>>>>

/-- What the start of a training says of its channel: it trains for the rate and mode, in channel reset where the clock
relocks, with its trim steps applied (R16, R135, R430). -/
theorem beginTrain_settings (s : State) (rate mode : Nat) (why : TrainWhy) (relock : Bool) :
    let c := (s.beginTrain n rate mode why relock).chan n
    c.st = .training ∧ c.mode = (s.chan n).mode ∧ c.trainRate = rate ∧ c.trainMode = (if rate = 0 then 1 else mode) ∧
      c.trainWhy = some why ∧ c.inReset = (relock || (s.chan n).inReset) ∧ c.live = (s.chan n).target ∧ c.trimOrder = [] ∧
      c.present = (s.chan n).present := by
  have h := beginTrain_chan hn s rate mode why relock
  intro c
  refine ⟨?_, ?_, ?_, ?_, ?_, ?_, ?_, ?_, ?_⟩
  · exact (congrArg Chan.st h).trans (by cases relock <;> rfl)
  · exact (congrArg Chan.mode h).trans (by cases relock <;> rfl)
  · exact (congrArg Chan.trainRate h).trans (by cases relock <;> rfl)
  · exact (congrArg Chan.trainMode h).trans (by cases relock <;> rfl)
  · exact (congrArg Chan.trainWhy h).trans (by cases relock <;> rfl)
  · exact (congrArg Chan.inReset h).trans (by cases relock <;> rfl)
  · exact (congrArg Chan.live h).trans (by cases relock <;> rfl)
  · exact (congrArg Chan.trimOrder h).trans (by cases relock <;> rfl)
  · exact (congrArg Chan.present h).trans (by cases relock <;> rfl)

end

/-! The attention bits of a channel (R162). -/

theorem attn_chan (s : State) (n b j : Nat) : (s.attn n b).chan j = s.chan j := by
  unfold State.chan
  rw [(attn_same (m := 0x38080000010) (Same.refl _ s) rfl n b).chans rfl]

theorem raiseReg_page {a : Nat} (h : 0x1000000 ≤ a) : raiseReg a = false := by
  simp only [raiseReg, traceReg, Bool.or_eq_false_iff, beq_eq_false_iff_ne, Bool.and_eq_false_iff, decide_eq_false_iff_not]
  omega

theorem attn_bit (s : State) (n : Nat) {b : Nat} (hb : b < 32) : (s.attn n b).bit (chanPage n + 0xA8) b = true := by
  unfold State.attn
  split
  · assumption
  · rw [bit_of_reg ((raise_quiet _ n).reg _ (by unfold chanPage; omega)), setBit_bit _ _ _ _ hb]

theorem attn_bit_keeps {s : State} {n k : Nat} (h : s.bit (chanPage n + 0xA8) k = true) (b : Nat) :
    (s.attn n b).bit (chanPage n + 0xA8) k = true := by
  unfold State.attn
  split
  · exact h
  · next hb =>
    have hne : b ≠ k := fun e => hb (e ▸ h)
    rw [bit_of_reg ((raise_quiet _ n).reg _ (by unfold chanPage; omega)), setBit_bit_other _ _ _ _ _ _ (.inr hne), h]

theorem attn_page (s : State) (n b : Nat) {a : Nat} (h : 0x1000000 ≤ a) (hne : chanPage n + 0xA8 ≠ a) :
    (s.attn n b).reg a = s.reg a := attn_reg _ _ _ _ (raiseReg_page h) hne

/-! The targets of a channel and their permissions (R133, R134). -/

/-- The registers of a channel's targets, their geometry and their permissions, are as they were. -/
def SameTargets (n : Nat) (s t : State) : Prop :=
  ∀ a, chanPage n + 0x10 ≤ a → a < chanPage n + 0x70 → t.reg a = s.reg a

<<<<

EXERCISE BRIEF → Your task is to retype all of the lines above exactly.

RESULT →
/-- What the start of a training says of its channel: it trains for the rate and mode, in channel reset where the clock
relocks, with its trim steps applied (R16, R135, R430). -/
theorem beginTrain_settings (s : State) (rate mode : Nat) (why : TrainWhy) (relock : Bool) :
    let c := (s.beginTrain n rate mode why relock).chan n
    c.st = .training ∧ c.mode = (s.chan n).mode ∧ c.trainRate = rate ∧ c.trainMode = (if rate = 0 then 1 else mode) ∧
      c.trainWhy = some why ∧ c.inReset = (relock || (s.chan n).inReset) ∧ c.live = (s.chan n).target ∧ c.trimOrder = [] ∧
      c.present = (s.chan n).present := by
  have h := beginTrain_chan hn s rate mode why relock
  intro c
  refine ⟨?_, ?_, ?_, ?_, ?_, ?_, ?_, ?_, ?_⟩
  · exact (congrArg Chan.st h).trans (by cases relock <;> rfl)
  · exact (congrArg Chan.mode h).trans (by cases relock <;> rfl)
  · exact (congrArg Chan.trainRate h).trans (by cases relock <;> rfl)
  · exact (congrArg Chan.trainMode h).trans (by cases relock <;> rfl)
  · exact (congrArg Chan.trainWhy h).trans (by cases relock <;> rfl)
  · exact (congrArg Chan.inReset h).trans (by cases relock <;> rfl)
  · exact (congrArg Chan.live h).trans (by cases relock <;> rfl)
  · exact (congrArg Chan.trimOrder h).trans (by cases relock <;> rfl)
  · exact (congrArg Chan.present h).trans (by cases relock <;> rfl)

end

/-! The attention bits of a channel (R162). -/

theorem attn_chan (s : State) (n b j : Nat) : (s.attn n b).chan j = s.chan j := by
  unfold State.chan
  rw [(attn_same (m := 0x38080000010) (Same.refl _ s) rfl n b).chans rfl]

theorem raiseReg_page {a : Nat} (h : 0x1000000 ≤ a) : raiseReg a = false := by
  simp only [raiseReg, traceReg, Bool.or_eq_false_iff, beq_eq_false_iff_ne, Bool.and_eq_false_iff, decide_eq_false_iff_not]
  omega

theorem attn_bit (s : State) (n : Nat) {b : Nat} (hb : b < 32) : (s.attn n b).bit (chanPage n + 0xA8) b = true := by
  unfold State.attn
  split
  · assumption
  · rw [bit_of_reg ((raise_quiet _ n).reg _ (by unfold chanPage; omega)), setBit_bit _ _ _ _ hb]

theorem attn_bit_keeps {s : State} {n k : Nat} (h : s.bit (chanPage n + 0xA8) k = true) (b : Nat) :
    (s.attn n b).bit (chanPage n + 0xA8) k = true := by
  unfold State.attn
  split
  · exact h
  · next hb =>
    have hne : b ≠ k := fun e => hb (e ▸ h)
    rw [bit_of_reg ((raise_quiet _ n).reg _ (by unfold chanPage; omega)), setBit_bit_other _ _ _ _ _ _ (.inr hne), h]

theorem attn_page (s : State) (n b : Nat) {a : Nat} (h : 0x1000000 ≤ a) (hne : chanPage n + 0xA8 ≠ a) :
    (s.attn n b).reg a = s.reg a := attn_reg _ _ _ _ (raiseReg_page h) hne

/-! The targets of a channel and their permissions (R133, R134). -/

/-- The registers of a channel's targets, their geometry and their permissions, are as they were. -/
def SameTargets (n : Nat) (s t : State) : Prop :=
  ∀ a, chanPage n + 0x10 ≤ a → a < chanPage n + 0x70 → t.reg a = s.reg a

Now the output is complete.